【月】髙島野十郎ー福岡県立美術館

沈黙の光を仰ぐ
髙島野十郎《月》(1962)が映し出す、孤独と永遠のあわい
髙島野十郎は、近代日本美術のなかでひときわ異彩を放つ存在である。画壇や流行に背を向け、名声や市場の評価を求めず、ただ「光」を描くために生きた画家。その徹底した孤独と信念は、芸術家というより求道者に近い。《月》(1962年)は、彼の晩年における光の探究の結晶であり、野十郎芸術の核心を最も純粋な形で体現する作品である。
画面には、ほとんど何も描かれていない。黒に近い藍の空、その中央に静かに浮かぶ満月。単純な構図でありながら、見る者はすぐにその単純さの奥に潜む張りつめた緊張に気づく。闇は一色ではなく、深く重ねられた層のように奥行きをもち、光を吸い込みながらもどこか内側で微かに震えている。その暗黒を背景に、月はわずかに滲むような光を放ち、静謐の中で呼吸しているようだ。
野十郎がこの絵を描いた1962年、日本は高度経済成長のただなかにあった。都市は拡張し、ネオンと電灯が夜を照らし、人工の光が人々の生活を支配していた。だがその明るさの背後には、急速な近代化がもたらした精神的空洞もまた広がっていた。そうした時代にあって、野十郎が描いたのは人工の光ではなく、太古より人類が見上げてきた月光であった。静けさと永遠性を湛えたその光は、喧噪の時代に対する逆照射のように、私たちを原初の感覚へと導く。
《月》の描写は、写実を超えている。白い円ではなく、中心には青白い冷たさがあり、外縁に向かって黄や灰のかすかな濁りが差し込む。周囲には淡い暈が広がり、光が空気ににじみ出る。その微妙なグラデーションが、月という天体を「観察された対象」から「存在の象徴」へと昇華させる。野十郎の月は、単に目に見えるものではなく、見るという行為そのものを映す鏡である。
古来、月は東西を問わず多様な象徴を担ってきた。西洋では変化や神秘、女性性の象徴として描かれ、日本では「無常」「幽玄」「寂寥」といった情緒と結びついてきた。だが、野十郎の《月》はそうした文化的象徴を超越している。そこにあるのは感傷ではなく、言葉を超えた沈黙の光である。月はもはや詩的主題ではなく、「存在の証」として静かにそこに在る。
野十郎が生涯追い求めたテーマは「光」だった。蝋燭、炎、太陽、星、そして月。これらは単なる自然現象ではなく、光の多様な位相を示す段階でもあった。
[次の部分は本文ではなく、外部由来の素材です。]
/-- The record headers that a reader finds from offset `off` on, with their RECORD_SEQs, until one fails HDR (R465, R469). -/
def walkRecs (fuel : Nat) (b : Bytes) (off seq : Nat) : List (Nat × Nat) × Bool :=
  match fuel with
  | 0 => ([], false)
  | k + 1 =>
    if recHdrOk (b.drop off) seq then
      let q := walkRecs k b (off + recSize (b.drop off)) (seq + 1)
      ((off, seq) :: q.1, q.2)
    else ([], true)

/-- The packed stream of data dataset `n` and of those after it that are restored, as far as they follow one another. -/
def streamFrom (x : Xport) (tp : TapePart) (p n fuel : Nat) : Bytes :=
  match fuel with
  | 0 => []
  | k + 1 =>
    if tp.ds.any fun d => d.num == n && d.parity then streamFrom x tp p (n + 1) k
    else match (restoredOf x p n).filter (·.ok) with
      | some d => dsStream d ++ streamFrom x tp p (n + 1) k
      | none => []

/-- The headers that start in restored dataset `n`. -/
def headersOf (x : Xport) (tp : TapePart) (p n : Nat) : List (Nat × Nat) × Bool :=
  match (restoredOf x p n).filter (·.ok) with
  | some d => walkRecs (dsFld d 0x38 4) (streamFrom x tp p n 3) (dsFld d 0x3C 4) (dsFld d 0x30 8)
  | none => ([], false)

/-- The full ingest seconds for a field of 28 bits around a base (R465). -/
def fullSec (base f : Nat) : Nat :=
  let lo := (base + 2 ^ 48 - 2 ^ 27) % 2 ^ 48
  (lo + (f + 2 ^ 28 - lo % 2 ^ 28) % 2 ^ 28) % 2 ^ 48

/-- The full HIST_BASE for a field of 32 bits (R465). -/
def fullHist (seq f : Nat) : Nat := seq - (seq + 2 ^ 32 - f) % 2 ^ 32

/-- The record at offset `r.off` of dataset `r.ds`, from the restored bytes: its header as R465 completes it, label, body and tag. On
GRF-2 every record is an access point, and DS_SEC is the base of its ingest time (Table 9-5). -/
def readRec (x : Xport) (tp : TapePart) (p : Nat) (r : TapeRec) : TapeRec :=
  let b := (streamFrom x tp p r.ds 6).drop r.off
  let base := (restoredOf x p r.ds).elim 0 fun d => if x.cart.elim 1 (·.format) = 2 then dsFld d 0x18 6 else dsFld d 0x48 6
  let lab := recFld b 0x1E 1
  let pay := recFld b 0x1B 3
  let enc := bitOf (recFld b 0x1F 1) 1
  let u := recFld b 0x20 7
  { r with
    tag := recFld b 0 8, iv := (b.drop 8).take 12, keyId := recFld b 0x14 4, origLen := recFld b 0x18 3, label := (b.drop 48).take lab,
    raw := bitOf (recFld b 0x1F 1) 0, enc := enc, sec := fullSec base (u / 2 ^ 28), ns := 4 * (u % 2 ^ 28),
    histBase := if x.cart.elim 1 (·.format) = 2 then r.seq else fullHist r.seq (recFld b 0x28 4),
    body := (b.drop (48 + lab)).take (pay + 4), gtag := if enc then (b.drop (48 + lab + pay + 4)).take 16 else [] }

/-- Do FIRST_HDR, FILL_OFFSET, SPAN_OUT and SPAN_IN agree with the length of the record, in every dataset that holds it (R469, R497)? -/
def spanOk (x : Xport) (tp : TapePart) (p : Nat) (r : TapeRec) : Bool :=
  let size := tapeSize r
  let span := (recSpan r).filter fun n => !(tp.ds.any fun d => d.num == n && d.parity)
  (numbered span 0).all fun q => match restoredOf x p q.2 with
    | some d =>
      let fill := dsFld d 0x40 4
      let outs := bitOf (dsFld d 5 1) 2
      let beg := if q.1 = 0 then r.off else 0
      let left := size - (if q.1 = 0 then 0 else packBytes - r.off + packBytes * (q.1 - 1))
      let final := q.1 + 1 == span.length
      let only := dsFld d 0x3C 4 == 0xFFFFFFFF
      (q.1 == 0 || (bitOf (dsFld d 5 1) 1 && (if only then decide (min left packBytes ≤ fill) else dsFld d 0x3C 4 == left))) &&
      (if final then decide (beg + left ≤ fill) && !(outs && (if q.1 = 0 then r.seq + 1 == dsFld d 0x30 8 + dsFld d 0x38 4 else only))
       else outs && decide (packBytes < beg + left))
    | none => true

end Sys2Proof.Machine
end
蝋燭は人間の営みに寄り添う有限の光、太陽は生命の源たる絶対的光、星は無数の永遠、そして月はその中間に立つ。やわらかな輝きをもって人間の心に届きながら、時間の循環に従って満ち欠けする――有限と永遠の境界に立つ光。それが彼の描いた「月」だった。
技法的にも《月》は特異である。野十郎はパレット上で色を混ぜず、幾層にも絵具を重ねて深みを生み出す。黒は単なる暗さではなく、内側にわずかな光を孕む色として構築されている。筆跡はほとんど感じられず、しかし近づいてみると微細な震えが見える。その震えが月光の揺らぎとなり、画面全体に呼吸を与えている。彼の描く闇は沈黙の質量をもち、光はその沈黙の中で生まれる。まさに「見る」という行為の純粋化がそこにある。
この月は、野十郎自身の姿でもある。画壇との関わりを拒み、田園に独居し、晴耕雨描の生活を送った彼にとって、夜空の月は孤独の友であり、自己を照らす唯一の光だった。満ち欠けを繰り返しながらも常に空にある月は、孤独を超えて普遍に至る象徴であり、彼が生きた証そのものでもある。
西洋における月の表現――たとえばゴッホの《星月夜》が激情を、ルオーの宗教画が信仰の象徴を描いたのに対し、野十郎の月は沈黙のうちに在る。そこには爆発も救済もない。あるのは、ただ「在る」ということの静かな真実だけである。その沈黙の深さが、彼の芸術を他の誰とも異なるものにしている。
現代の私たちは、人工の光に囲まれた生活の中で、夜空を見上げることを忘れつつある。だが《月》の前に立つとき、私たちはふと、その失われた静寂を思い出す。月光の冷たさは、むしろ温かい。沈黙の闇は、むしろ豊かだ。そこには、人間の意識を超えて存在する「時間の呼吸」が感じられる。野十郎の月は、見る者に「沈黙の中で生きること」の意味を問いかける。
《月》は、風景ではなく、祈りである。存在の根源を照らすための一条の光である。野十郎は、描くことで生き、光を見ることで自らを確かめた。孤独の果てに見出した光は、今も静かに我々の心を照らし続ける。漆黒の闇に浮かぶその円は、時代を超えて、「見るとは何か」「生きるとは何か」を問いかける永遠の鏡なのである。